Harmony Lane (1935)
8/10
Stagey and cheap, but atmospheric and entertaining
19 January 2015
Warning: Spoilers
A simplistic tale of how iconic old-time US songwriter Stephen Foster drank himself into an early grave because of a faithless fiancée and a nagging wife. A superb, memorable portrayal of our hero by Douglass Montgomery, who starts to look like Nicholas Cage in the later, grubby scenes. The portrayal of the contemporary lot of black people is outrageously sentimental - this was 1935 - but the middle-class parlours and chiselling impresarios are a little more accurate in a Dickensian, caricatured way.

Foster wrote the song 'Old Black Joe', among many other standards and classics which are still performed today.
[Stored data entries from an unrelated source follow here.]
/-! ### `setPhase` -/

@[simp] theorem setPhase_dsp (p : Phase) : (setPhase p s).dsp = s.dsp := rfl
@[simp] theorem setPhase_temp (p : Phase) : (setPhase p s).temp = s.temp := rfl
@[simp] theorem setPhase_dbc (p : Phase) : (setPhase p s).dbc = s.dbc := rfl
@[simp] theorem setPhase_dnad (p : Phase) : (setPhase p s).dnad = s.dnad := rfl
@[simp] theorem setPhase_dsa (p : Phase) : (setPhase p s).dsa = s.dsa := rfl
@[simp] theorem setPhase_dsps (p : Phase) : (setPhase p s).dsps = s.dsps := rfl
@[simp] theorem setPhase_dcmd (p : Phase) : (setPhase p s).dcmd = s.dcmd := rfl
@[simp] theorem setPhase_carry (p : Phase) : (setPhase p s).carry = s.carry := rfl
@[simp] theorem setPhase_scratch (p : Phase) : (setPhase p s).scratch = s.scratch := rfl
@[simp] theorem setPhase_sfbr (p : Phase) : (setPhase p s).sfbr = s.sfbr := rfl
@[simp] theorem setPhase_storage (p : Phase) : (setPhase p s).storage = s.storage := rfl
@[simp] theorem setPhase_scntl1 (p : Phase) : (setPhase p s).scntl1 = s.scntl1 := rfl
@[simp] theorem setPhase_sdid (p : Phase) : (setPhase p s).sdid = s.sdid := rfl
@[simp] theorem setPhase_socl (p : Phase) : (setPhase p s).socl = s.socl := rfl
@[simp] theorem setPhase_phase (p : Phase) : (setPhase p s).phase = p := rfl
@[simp] theorem setPhase_sstat0 (p : Phase) : (setPhase p s).sstat0 = s.sstat0 := rfl
@[simp] theorem setPhase_sidl (p : Phase) : (setPhase p s).sidl = s.sidl := rfl
@[simp] theorem setPhase_sist0 (p : Phase) : (setPhase p s).sist0 = s.sist0 := rfl
@[simp] theorem setPhase_sist1 (p : Phase) : (setPhase p s).sist1 = s.sist1 := rfl
@[simp] theorem setPhase_sien0 (p : Phase) : (setPhase p s).sien0 = s.sien0 := rfl
@[simp] theorem setPhase_sien1 (p : Phase) : (setPhase p s).sien1 = s.sien1 := rfl
@[simp] theorem setPhase_dstat (p : Phase) : (setPhase p s).dstat = s.dstat := rfl
@[simp] theorem setPhase_dien (p : Phase) : (setPhase p s).dien = s.dien := rfl
@[simp] theorem setPhase_intf (p : Phase) : (setPhase p s).intf = s.intf := rfl
@[simp] theorem setPhase_istatHi (p : Phase) : (setPhase p s).istatHi = s.istatHi := rfl
@[simp] theorem setPhase_irq (p : Phase) : (setPhase p s).irq = s.irq := rfl
@[simp] theorem setPhase_dmode (p : Phase) : (setPhase p s).dmode = s.dmode := rfl
@[simp] theorem setPhase_dcntl (p : Phase) : (setPhase p s).dcntl = s.dcntl := rfl
@[simp] theorem setPhase_dfifo (p : Phase) : (setPhase p s).dfifo = s.dfifo := rfl
@[simp] theorem setPhase_ctest5 (p : Phase) : (setPhase p s).ctest5 = s.ctest5 := rfl
@[simp] theorem setPhase_sstop (p : Phase) : (setPhase p s).sstop = s.sstop := rfl
@[simp] theorem setPhase_waiting (p : Phase) : (setPhase p s).waiting = s.waiting := rfl
@[simp] theorem setPhase_msg (p : Phase) : (setPhase p s).msg = s.msg := rfl
@[simp] theorem setPhase_msgAction (p : Phase) : (setPhase p s).msgAction = s.msgAction := rfl
@[simp] theorem setPhase_request (p : Phase) : (setPhase p s).request = s.request := rfl
@[simp] theorem setPhase_status (p : Phase) : (setPhase p s).status = s.status := rfl
@[simp] theorem setPhase_selAtn (p : Phase) : (setPhase p s).selAtn = s.selAtn := rfl
@[simp] theorem setPhase_currentLun (p : Phase) : (setPhase p s).currentLun = s.currentLun := rfl
@[simp] theorem setPhase_selectTag (p : Phase) : (setPhase p s).selectTag = s.selectTag := rfl
@[simp] theorem setPhase_tagValid (p : Phase) : (setPhase p s).tagValid = s.tagValid := rfl
@[simp] theorem setPhase_icount (p : Phase) : (setPhase p s).icount = s.icount := rfl
@[simp] theorem setPhase_rbc (p : Phase) : (setPhase p s).rbc = s.rbc := rfl
@[simp] theorem setPhase_yield (p : Phase) : (setPhase p s).yield = s.yield := rfl
@[simp] theorem setPhase_mem (p : Phase) : (setPhase p s).mem = s.mem := rfl
@[simp] theorem setPhase_params (p : Phase) : (setPhase p s).params = s.params := rfl
@[simp] theorem setPhase_inRun (p : Phase) : (setPhase p s).inRun = s.inRun := rfl
@[simp] theorem setPhase_inbox (p : Phase) : (setPhase p s).inbox = s.inbox := rfl
@[simp] theorem setPhase_io (p : Phase) : (setPhase p s).io = s.io := rfl
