theorem Evolves.dataComplete (r : Request) (h : Evolves s t) : Evolves s (dataComplete r t) := by
  rw [dataComplete_eq]
  refine Evolves.toPhase .status (by simp) (by simp) ?_
  split
  · exact h.statusTaken r
  · exact (h.statusTaken r).cause .ma

/-- Data that fill a request within its buffer keep the buffer's length. -/
theorem Request.fill_dmaLen (r : Request) (data : List Byte) (h : r.pos + data.length ≤ r.dmaLen) :
    (r.fill data).dmaLen = r.dmaLen := by
  simp only [Request.fill, Request.dmaLen, List.length_append, List.length_take, List.length_drop] at *
  omega

/-- The move of a data phase keeps the request but for its data, and stays in the buffer. -/
theorem moveData_request (d : Direction) (r : Request) (addr : Word) (n : Nat) (t : State)
    (h : r.pos + n ≤ r.dmaLen) :
    (moveData d r addr n t).1.dir = r.dir ∧ (moveData d r addr n t).1.pos = r.pos ∧
    (moveData d r addr n t).1.dmaLen = r.dmaLen := by
  cases d with
  | output =>
    have hl := (dmaRead_spec t addr n).1
    exact ⟨rfl, rfl, Request.fill_dmaLen r (dmaRead addr n t).1 (by rw [hl]; exact h)⟩
  | input => exact ⟨rfl, rfl, rfl⟩

theorem Evolves.moveData (d : Direction) (r : Request) (addr : Word) (n : Nat) (h : Evolves s t) :
    Evolves s (moveData d r addr n t).2 := by
  cases d with
  | output => exact h.dmaRead addr n
  | input => exact h.dmaWrite addr _

/-- The move of a data phase does not touch the field `request`. -/
theorem moveData_field (d : Direction) (r : Request) (addr : Word) (n : Nat) (t : State) :
    (moveData d r addr n t).2.request = t.request := by
  cases d with
  | output =>
    show (dmaRead addr n t).2.request = _
    rw [(dmaRead_spec t addr n).2]
  | input =>
    show (dmaWrite addr _ t).request = _
    rcases dmaWrite_cases t addr ((r.buf.drop r.pos).take n) with ⟨_, e⟩ | ⟨_, e⟩ <;> rw [e]
    all_goals rfl

/-- A data phase keeps the request's direction and, within its buffer, its length; the position advances. -/
theorem burstRequest_spec (d : Direction) (r : Request) (t : State) :
    (burstRequest d r t).dir = r.dir ∧ (r.pos ≤ r.dmaLen →
      (burstRequest d r t).pos = r.pos + dataCount r t ∧ (burstRequest d r t).dmaLen = r.dmaLen ∧
      (burstRequest d r t).pos ≤ (burstRequest d r t).dmaLen) := by
  refine ⟨by cases d <;> rfl, fun hp => ?_⟩
  have hb : r.pos + dataCount r t ≤ r.dmaLen := by unfold dataCount; omega
  obtain ⟨_, hpos, hlen⟩ := moveData_request d r t.dnad (dataCount r t) (burst r t) hb
  have h1 : (burstRequest d r t).pos = r.pos + dataCount r t := congrArg (· + dataCount r t) hpos
  have h2 : (burstRequest d r t).dmaLen = r.dmaLen := hlen
  exact ⟨h1, h2, by omega⟩

theorem Evolves.dataPhase (d : Direction) (h : Evolves s t) : Evolves s (dataPhase d t) := by
  cases hr : t.request with
  | none => rw [dataPhase_none d t hr]; exact h
  | some r =>
    rw [dataPhase_some d t r hr]
    refine Evolves.wait .running ?_
    have h1 : Evolves s (burst r t) := (h.wait .dma).quiet _ (by constructor <;> rfl)
    have h2 := h1.moveData d r t.dnad (dataCount r t)
    have h3 : Evolves s (burstDone d r t) :=
      h2.advance r _ ((moveData_field d r _ _ _).trans hr) (burstRequest_spec d r t).1
        fun hp => ((burstRequest_spec d r t).2 hp).2.2
    split
    · exact h3.dataComplete _
    · exact h3

theorem Evolves.statusPhase (h : Evolves s t) : Evolves s (statusPhase t) := by
  have h1 : Evolves s { t with sfbr := t.status } := h.quiet _ (by constructor <;> rfl)
  have h2 := h1.dmaWrite t.dnad [t.status]
  have h3 := (h2.action .disconnect (.inr rfl)).quiet { Machine.dmaWrite t.dnad [t.status]
    { t with sfbr := t.status } with dnad := t.dnad + 1#32, dbc := 0#24, msgAction := .disconnect }
    (by constructor <;> rfl)
  exact (h3.toPhase .msgIn (by simp) (by simp)).queue 0x00#8

theorem Evolves.sendMessages (h : Evolves s t) : Evolves s (sendMessages t) := by
  have h1 : Evolves s { t with sfbr := t.msg.headD 0#8 } := h.quiet _ (by constructor <;> rfl)
  have key (len : Nat) : Evolves s { Machine.dmaWrite t.dnad (t.msg.take len)
      { t with sfbr := t.msg.headD 0#8 } with
      sidl := t.msg.getD (len - 1) 0#8
      dnad := t.dnad + BitVec.ofNat 32 len
      dbc := t.dbc - BitVec.ofNat 24 len
      msg := t.msg.drop len } := by
    have h2 := h1.dmaWrite t.dnad (t.msg.take len)
    rcases dmaWrite_cases { t with sfbr := t.msg.headD 0#8 } t.dnad (t.msg.take len) with
      ⟨_, e⟩ | ⟨_, e⟩ <;> rw [e] at h2 ⊢ <;>
      exact (h2.drain len).quiet _ (by constructor <;> rfl)
  show Evolves s (if _ then _ else _)
  split_ifs
  · exact key _
  · exact h

theorem Evolves.doMsgAction (h : Evolves s t) : Evolves s (doMsgAction t) := by
  unfold Machine.doMsgAction
  split
  · exact h.toPhase .command (by simp) (by simp)
  · exact h.leaveBus
  · exact h.actOut (by assumption)
  · exact h.actIn (by assumption)

theorem Evolves.messageIn (h : Evolves s t) : Evolves s (messageIn t) := by
  show Evolves s (if _ then _ else _)
  split_ifs
  · exact h.sendMessages.doMsgAction
  · exact h.sendMessages

theorem Evolves.skipBytes (k : Nat) (h : Evolves s t) : Evolves s (skipBytes k t) :=
  h.quiet _ (by constructor <;> rfl)

theorem Evolves.rejectMessage (h : Evolves s t) : Evolves s (rejectMessage t) :=
  ((h.toPhase .msgIn (by simp) (by simp)).queue 0x07#8).action .command (.inl rfl)
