/-- The mask of the NOP pattern: CT, JT, CD and CP. -/
theorem isNop_condOf (w : Word) : (condOf w).isNop = (field w 0 24 &&& 0x2E0000#24 == 0#24) := by
  have hmask : ∀ i : Fin 24, (0x2E0000#24).getLsbD i = true ↔
      i.val = 21 ∨ i.val = 19 ∨ i.val = 18 ∨ i.val = 17 := by decide
  have hbit (i : Nat) (hi : i < 24) : bitAt w i = (field w 0 24).getLsbD i := by
    simp [field, bitAt, hi]
  rw [Bool.eq_iff_iff, beq_iff_eq]
  simp only [Cond.isNop, condOf, Bool.and_eq_true, Bool.not_eq_true', hbit 21 (by omega), hbit 19 (by omega),
    hbit 18 (by omega), hbit 17 (by omega)]
  constructor
  · rintro ⟨⟨⟨h21, h19⟩, h18⟩, h17⟩
    apply BitVec.eq_of_getLsbD_eq
    intro i hi
    rw [BitVec.getLsbD_and, BitVec.getLsbD_zero]
    by_cases hm : (0x2E0000#24).getLsbD i = true
    · rcases (hmask ⟨i, hi⟩).1 hm with rfl | rfl | rfl | rfl
      · rw [h21, Bool.false_and]
      · rw [h19, Bool.false_and]
      · rw [h18, Bool.false_and]
      · rw [h17, Bool.false_and]
    · rw [Bool.eq_false_of_not_eq_true hm, Bool.and_false]
  · intro h
    have clear (i : Nat) (hi : (0x2E0000#24).getLsbD i = true) : (field w 0 24).getLsbD i = false := by
      have hb := congrArg (fun v : Word24 => v.getLsbD i) h
      simpa only [BitVec.getLsbD_and, hi, Bool.and_true, BitVec.getLsbD_zero] using hb
    exact ⟨⟨⟨clear 21 rfl, clear 19 rfl⟩, clear 18 rfl⟩, clear 17 rfl⟩

/-! ### Words that the decoder and the table tell apart -/

/-- Two words agree on all that decides a row of the table. -/
structure SameKey (v w : Word) : Prop where
  zero : v = 0#32 ↔ w = 0#32
  top : field v 24 8 = field w 24 8
  nop : (condOf v).isNop = (condOf w).isNop
  fly : bitAt v 20 = bitAt w 20

section
variable {v w : Word} (h : SameKey v w)
include h

theorem SameKey.field_eq (k len : Nat) (hk : k + len ≤ 8) : field v (24 + k) len = field w (24 + k) len := by
  rw [← extractLsb'_field_top v k len hk, h.top, extractLsb'_field_top w k len hk]

theorem SameKey.bit_eq (k : Nat) (hk : k < 8) : bitAt v (24 + k) = bitAt w (24 + k) := by
  rw [← getLsbD_field_top v k hk, h.top, getLsbD_field_top w k hk]

/-- The length is told from the key (30_encoding R130). -/
theorem SameKey.instrBytes_eq : instrBytes v = instrBytes w := by
  have hlen : field v 29 3 = field w 29 3 := h.field_eq 5 3 (by omega)
  simp only [instrBytes, h.zero, hlen]

/-- The row's mnemonic is told from the key. -/
theorem SameKey.mnemonic_eq (v1 v2 w1 w2 : Word) :
    (decodeWords v v1 v2).mnemonic = (decodeWords w w1 w2).mnemonic := by
  have hcls : field v 30 2 = field w 30 2 := h.field_eq 6 2 (by omega)
  have hopc : field v 27 3 = field w 27 3 := h.field_eq 3 3 (by omega)
  have hopc' : field v 27 2 = field w 27 2 := h.field_eq 3 2 (by omega)
  have hop : field v 24 3 = field w 24 3 := h.field_eq 0 3 (by omega)
  have h29 : bitAt v 29 = bitAt w 29 := h.bit_eq 5 (by omega)
  have h28 : bitAt v 28 = bitAt w 28 := h.bit_eq 4 (by omega)
  have h24 : bitAt v 24 = bitAt w 24 := h.bit_eq 0 (by omega)
  have block : (decodeBlockMove v v1).mnemonic = (decodeBlockMove w w1).mnemonic := by
    unfold decodeBlockMove
    rw [h29, h28]
    split_ifs <;> rfl
  have io : (decodeIoOrRegister v v1).mnemonic = (decodeIoOrRegister w w1).mnemonic := by
    unfold decodeIoOrRegister
    rw [hopc, hop]
    dsimp only
    split_ifs
    case pos | pos | pos | pos | pos => rfl
    all_goals cases AluOp.ofCode (field w 24 3) <;> rfl
  have tc : (decodeTransferControl v v1).mnemonic = (decodeTransferControl w w1).mnemonic := by
    unfold decodeTransferControl
    rw [h29, hopc', h.fly]
    dsimp only
    rw [h.nop]
    split_ifs <;> rfl
  have mem : (decodeMemory v v1 v2).mnemonic = (decodeMemory w w1 w2).mnemonic := by
    unfold decodeMemory
    rw [h29, h24]
    split_ifs <;> rfl
  simp only [decodeWords, h.zero, hcls]
  split_ifs
  · rfl
  · exact block
  · exact io
  · exact tc
  · exact mem

end

/-! ### Rows -/

/-- A row of the table looks at the low bits for the zero word, for the NOP pattern, or for FLY. -/
theorem lowMask_cases : ∀ r ∈ opcodeRows, (r.mask = 0xFFFFFFFF#32 ∧ r.fixed = 0#32) ∨ field r.mask 0 24 = 0#24 ∨
    (field r.mask 0 24 = 0x2E0000#24 ∧ field r.fixed 0 24 = 0#24) ∨ field r.mask 0 24 = 0x100000#24 := by decide

/-- A row fits a word in its top byte and its low bits. -/
theorem fits_eq (r : OpcodeRow) (w : Word) : r.fits w =
    ((field w 24 8 &&& field r.mask 24 8 == field r.fixed 24 8) &&
      (field w 0 24 &&& field r.mask 0 24 == field r.fixed 0 24)) := by
  have parts (x y : Word) : x = y ↔ field x 24 8 = field y 24 8 ∧ field x 0 24 = field y 0 24 :=
    ⟨fun e => e ▸ ⟨rfl, rfl⟩, fun ⟨h1, h2⟩ => by rw [← firstWord_fields x, h1, h2, firstWord_fields]⟩
  rw [OpcodeRow.fits, Bool.eq_iff_iff, Bool.and_eq_true, beq_iff_eq, beq_iff_eq, beq_iff_eq, parts]
  simp only [field, BitVec.extractLsb'_and]

/-- Words with one key fit the same rows. -/
theorem SameKey.fits_eq {v w : Word} (h : SameKey v w) (hw : w ≠ 0#32) {r : OpcodeRow} (hr : r ∈ opcodeRows) :
    r.fits v = r.fits w := by
  have hv : v ≠ 0#32 := mt h.zero.1 hw
  have hnop := h.nop
  rw [isNop_condOf, isNop_condOf] at hnop
  have hfly : field v 0 24 &&& 0x100000#24 = field w 0 24 &&& 0x100000#24 := by
    have bit (x : Word) : (field x 0 24).getLsbD 20 = bitAt x 20 := by simp [field, bitAt]
    rw [show (0x100000#24) = BitVec.twoPow 24 20 from rfl, BitVec.and_twoPow, BitVec.and_twoPow, bit, bit, h.fly]
  rcases lowMask_cases r hr with ⟨hm, hf⟩ | hm | ⟨hm, hf⟩ | hm
  · have all (x : Word) : x &&& 0xFFFFFFFF#32 = x := BitVec.and_allOnes
    simp only [OpcodeRow.fits, hm, hf, all, beq_eq_false_iff_ne.2 hv, beq_eq_false_iff_ne.2 hw]
  · rw [Sys2Proof.fits_eq, Sys2Proof.fits_eq, h.top, hm, BitVec.and_zero, BitVec.and_zero]
  · rw [Sys2Proof.fits_eq, Sys2Proof.fits_eq, h.top, hm, hf, hnop]
  · rw [Sys2Proof.fits_eq, Sys2Proof.fits_eq, h.top, hm, hfly]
I saw Eric Clapton and his band do the song a few years ago and it's still borderline racist, but Foster was turning out catchy, moving ditties apart from his 'plantation songs' long before Irving Berlin got started.

Make allowances for the cultural and commercial context and it's no worse than many other Tinseltown biopics. Montgomery, though, is a revelation, and the two female leads are no slouches either.

Freely available at the Internet Archive and well worth 90 minutes of your life if it's raining, you're snowbound, or you're an alcoholic songwriter in need of admonition. Odd title though.